M.C Lodges --  Guest House in Jhang.M.C Lodges --  Guest House in Jhang.
M.C Lodges -- Guest House in Jhang.Aaiza Hassan
 
Call Girls in Gomti Nagar - 7388211116 - With room Service
Call Girls in Gomti Nagar - 7388211116  - With room ServiceCall Girls in Gomti Nagar - 7388211116  - With room Service
Call Girls in Gomti Nagar - 7388211116 - With room Servicediscovermytutordmt
 
Cash Payment 9602870969 Escort Service in Udaipur Call Girls
Cash Payment 9602870969 Escort Service in Udaipur Call GirlsCash Payment 9602870969 Escort Service in Udaipur Call Girls
Cash Payment 9602870969 Escort Service in Udaipur Call GirlsApsara Of India
 
/:Call Girls In Jaypee Siddharth - 5 Star Hotel New Delhi âžĨ9990211544 Top Esc...
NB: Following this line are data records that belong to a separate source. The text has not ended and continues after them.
/-- Every task of a partition is saved or stopped in place. -/
def State.allParked (s : State) (p : Nat) : Bool :=
  s.tasks.all fun t => t.2.part != p || t.2.status == .saved || s.stoppedInPlace t.1

/-- The shard written and the checkpoint complete. -/
def State.checkpointEnd (s : State) (p : Nat) : State :=
  match (s.part p).ck with
  | none => s
  | some (target, _, rcbs) =>
    let s1 := s.dequesOut p
    let s2 := s1.putPart p { s1.part p with ckseq := ((s1.part p).ckseq + 1) % 2 ^ 32, st := 0, ck := none }
    let m := s2.manifest p rcbs
    let base := 2 ^ 51 + target
    let cleared := tabClear s2.mem base (m.length + shardData (s2.part p).dies)
    let data := s2.mem.filterMap fun c => (shardPos (s2.part p).dies c.1).map fun x => (base + m.length + x, c.2)
    let mem := data.foldl (fun t c => memPut t c.1 c.2) (memPutBytes cleared base m)
    { s2 with mem := mem }.mailDone p 7 stDone

/-- A saved task found in a save area of a region, and the time of its save (13 R418): what the area's header gives. A trap record is delivered
as its action said (07 R222): a parked task stays parked, a forwarded one waits for the handler, one under REPLAY issues its bundle again. -/
def State.taskOfArea (s : State) (r area : Nat) : Option (Task × Nat) :=
  let g := s.region r
  match s.engRead g.part area areaSize with
  | none => none
  | some b =>
    if fieldAt b 0 4 ≠ 0x00010001 ∨ fieldAt b 16 2 ≠ g.id then none
    else
      let t0 : Task := { tid := fieldAt b 4 4, part := g.part, region := g.id, prio := g.prio }
      let t := t0.ofArea b (firstDie g.dies * 4096) 0
      let hs := (List.range 8).filterMap fun i => if fieldAt b (122 + 8 * i) 1 = 0 then none else some (fieldAt b (120 + 8 * i) 1, 0)
      let (after, rec8) : TStatus × List W64 :=
        if t.trec.isEmpty then (.ready, [])
        else match g.action (trapCause t.trec) with
          | 3 => (.forwarded, t.trec)
          | 1 => (.ready, [])
          | _ => (.parked, t.trec)
      some ({ t with status := .saved, area := area, handles := hs, after := after, trec := rec8, late := fieldAt b 19 1 % 2 == 1, sregs := [], vregs := [], preds := [], niche := [], waitFrom := s.cycle }, fieldAt b 52 4)

/-- Of areas that name one TASKID, the last saved, by the CYCLE of its header: the others are left over (07 R220). -/
def lastSaved (l : List (Task × Nat)) : List (Task × Nat) :=
  l.filter fun x => l.all fun y => y.1.tid != x.1.tid || decide (y.2 < x.2) || (y.2 == x.2 && decide (y.1.area ≤ x.1.area))

/-- A saved task of RESTORE queued; a TASKID that a task of another partition has by now is replaced, in its area too
(notes/assumptions/119). A forwarded trap goes to the region that owns the action table. -/
def State.queueSaved (s : State) (r : Nat) (t : Task) : State :=
  let taken := (tabFind s.tasks t.tid).isSome
  let s1 := if taken then s.svcWrite 3 t.part r (t.area + 4) (natLe 4 s.ntid) else s
  let t1 := if taken then { t with tid := s.ntid } else t
  let s2 := { s1.putTask t1.tid t1 with ntid := max s.ntid t1.tid + 1 }
  if t1.after = .forwarded then
    let k := (s2.region r).actOwner
    s2.putRegion k { s2.region k with traps := (s2.region k).traps ++ [t1.tid] }
  else s2

/-- A region created again by RESTORE: parked, its saved tasks waiting. -/
def State.restoreRegion (s : State) (p addr : Nat) : State × Nat :=
  let parent := match s.readRcb p addr with
    | some b => if fieldAt b 0 8 = 0 then none else (s.regions.find? fun x => x.2.part == p && x.2.rcb == fieldAt b 0 8).map Prod.fst
    | none => none
  let (s1, st) := s.createRegion p parent addr
  if st ≠ 0 then (s1, st)
  else
    match s1.regions.find? fun x => x.2.part == p && x.2.rcb == addr with
    | none => (s1, st)
    | some (r, g) =>
      let s2 := (s1.putRegion r { g with state := 1 }).putRcb r 21 1 1
      let ts := lastSaved ((List.range g.spcount).filterMap fun i => s2.taskOfArea r (g.spbase + areaSize * i))
      (ts.foldl (fun s t => s.queueSaved r t.1) s2, 0)

/-- Chunks written into the partition one after another, each checked: the memory, and whether all agreed. -/
def restoreChunks (dies base mlen dig : Nat) (host : Memory) : List Nat → Memory → Memory × Bool
  | [], m => (m, true)
  | i :: r, m =>
    let n := shardData dies
    let want := memBytes host (base + dig + 32 * i) 32
    let lo := base + mlen + i * 2 ^ 30
    let len := min (2 ^ 30) (n - i * 2 ^ 30)
    -- the chunk's locations cleared, then its listed bytes written
    let m1 := m.filter fun c => match shardPos dies c.1 with
      | some x => !decide (i * 2 ^ 30 ≤ x ∧ x < i * 2 ^ 30 + len)
      | none => true
    let m2 := (host.filter fun c => decide (lo ≤ c.1 ∧ c.1 < lo + len)).foldl (fun t c => memPut t (shardLoc dies (c.1 - base - mlen)) c.2) m1
    if shake256 (chunkBytes host (fun x => base + mlen + x) n i) 32 = want then restoreChunks dies base mlen dig host r m2 else (m2, false)

/-- RESTORE (13 R418). -/
def State.restore (s : State) (p : Nat) : State :=
  if s.hasRegion p then s.mailDone p 8 stBusy
  else match s.ckArgs p with
    | none => (s.svcRead 3 p 0 (s.part p).mbarg 64).mailDone p 8 stInvalid
    | some (target, _, _, _) =>
      let base := 2 ^ 51 + target
      let n := memNat s.mem (base + 12) 4
      let dies := (s.part p).dies
      if memNat s.mem base 4 ≠ 0x00050001 ∨ memBytes s.mem (base + 8) 4 ≠ padTo 4 s.boot.layout then s.mailDone p 8 stVerify
      else
        let total := shardData dies
        let (mem, ok) := restoreChunks dies base (manifestLen dies n) (16 + 8 * n) s.mem (List.range ((total + 2 ^ 30 - 1) / 2 ^ 30)) s.mem
        let s1 := { s with mem := mem }
        if !ok then s1.mailDone p 8 stVerify
        else
          let s2 := s1.putPart p { s1.part p with ckseq := memNat s.mem (base + 4) 4 }
          let rcbs := (List.range n).map fun i => memNat s.mem (base + 16 + 8 * i) 8
          let (s3, st) := rcbs.foldl (fun (x : State × Nat) a => if x.2 ≠ 0 then x else x.1.restoreRegion p a) (s2, 0)
          s3.mailDone p 8 st

/-! ### Command words (13 R396) -/

/-- A command word, with its code in bits [63:56], written to a partition function's MBOX: its fields are decoded, and a bit not named
answers BAD-COMMAND, as does a code that is not listed. While the partition is being reset, commands other than RESYNC complete with
RESETTING (13 R412). -/
def State.mailWord (s : State) (p w : Nat) : State :=
  let q := s.part p
  let code := w / 2 ^ 56
  let low := w % 2 ^ 56
  let fn := low / 2 ^ 16 % 256
  if q.st = 1 then
    (if code = 5 ∧ low = 0 then
      let (s1, st) := s.resync p
      s1.mailNote p 5 st
    else s.mailNote p code (if code = 5 then stBad else stResetting))
  else match code with
  | 1 => s.mailLaunch p (low % 2 ^ 16) (decide (2 ^ 16 ≤ low))
  | 2 => s.mail p 2 (low != 0) fun s => s.mailRequest p 2 0 q.mbarg
  | 3 => s.mail p 3 (decide (2 ^ 24 ≤ low) || fn == 0 || decide (7 < fn)) fun s => s.mailRequest p 3 fn (low % 2 ^ 16)
  | 4 => s.mail p 4 (decide (256 ≤ low)) fun s =>
      let (s1, st) := s.param p low q.mbarg
      s1.mailDone p 4 st
  | 5 => s.mail p 5 (low != 0) fun s =>
      let (s1, st) := s.resync p
      s1.mailDone p 5 st
  | 6 => s.mail p 6 (decide (2 ≤ low)) fun s => s.resetPart p (low == 1) true
  | 7 => s.mail p 7 (low != 0) fun s => s.checkpoint p
  | 8 => s.mail p 8 (low != 0) fun s => s.restore p
  | c => s.mail p c true id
/:Call Girls In Jaypee Siddharth - 5 Star Hotel New Delhi âžĨ9990211544 Top Esc.../:Call Girls In Jaypee Siddharth - 5 Star Hotel New Delhi âžĨ9990211544 Top Esc...
/:Call Girls In Jaypee Siddharth - 5 Star Hotel New Delhi âžĨ9990211544 Top Esc...lizamodels9
 

Recently uploaded (20)

Mondelez State of Snacking and Future Trends 2023
Mondelez State of Snacking and Future Trends 2023Mondelez State of Snacking and Future Trends 2023
Mondelez State of Snacking and Future Trends 2023
 
Call Girls in Mehrauli Delhi đŸ’¯Call Us 🔝8264348440🔝
Call Girls in Mehrauli Delhi đŸ’¯Call Us 🔝8264348440🔝Call Girls in Mehrauli Delhi đŸ’¯Call Us 🔝8264348440🔝
Call Girls in Mehrauli Delhi đŸ’¯Call Us 🔝8264348440🔝
 
Keppel Ltd. 1Q 2024 Business Update Presentation Slides
Keppel Ltd. 1Q 2024 Business Update  Presentation SlidesKeppel Ltd. 1Q 2024 Business Update  Presentation Slides
Keppel Ltd. 1Q 2024 Business Update Presentation Slides
 
Russian Faridabad Call Girls(Badarpur) : ☎ 8168257667, @4999
Russian Faridabad Call Girls(Badarpur) : ☎ 8168257667, @4999Russian Faridabad Call Girls(Badarpur) : ☎ 8168257667, @4999
Russian Faridabad Call Girls(Badarpur) : ☎ 8168257667, @4999
 
Vip Dewas Call Girls #9907093804 Contact Number Escorts Service Dewas
Vip Dewas Call Girls #9907093804 Contact Number Escorts Service DewasVip Dewas Call Girls #9907093804 Contact Number Escorts Service Dewas
Vip Dewas Call Girls #9907093804 Contact Number Escorts Service Dewas
 
KestrelPro Flyer Japan IT Week 2024 (English)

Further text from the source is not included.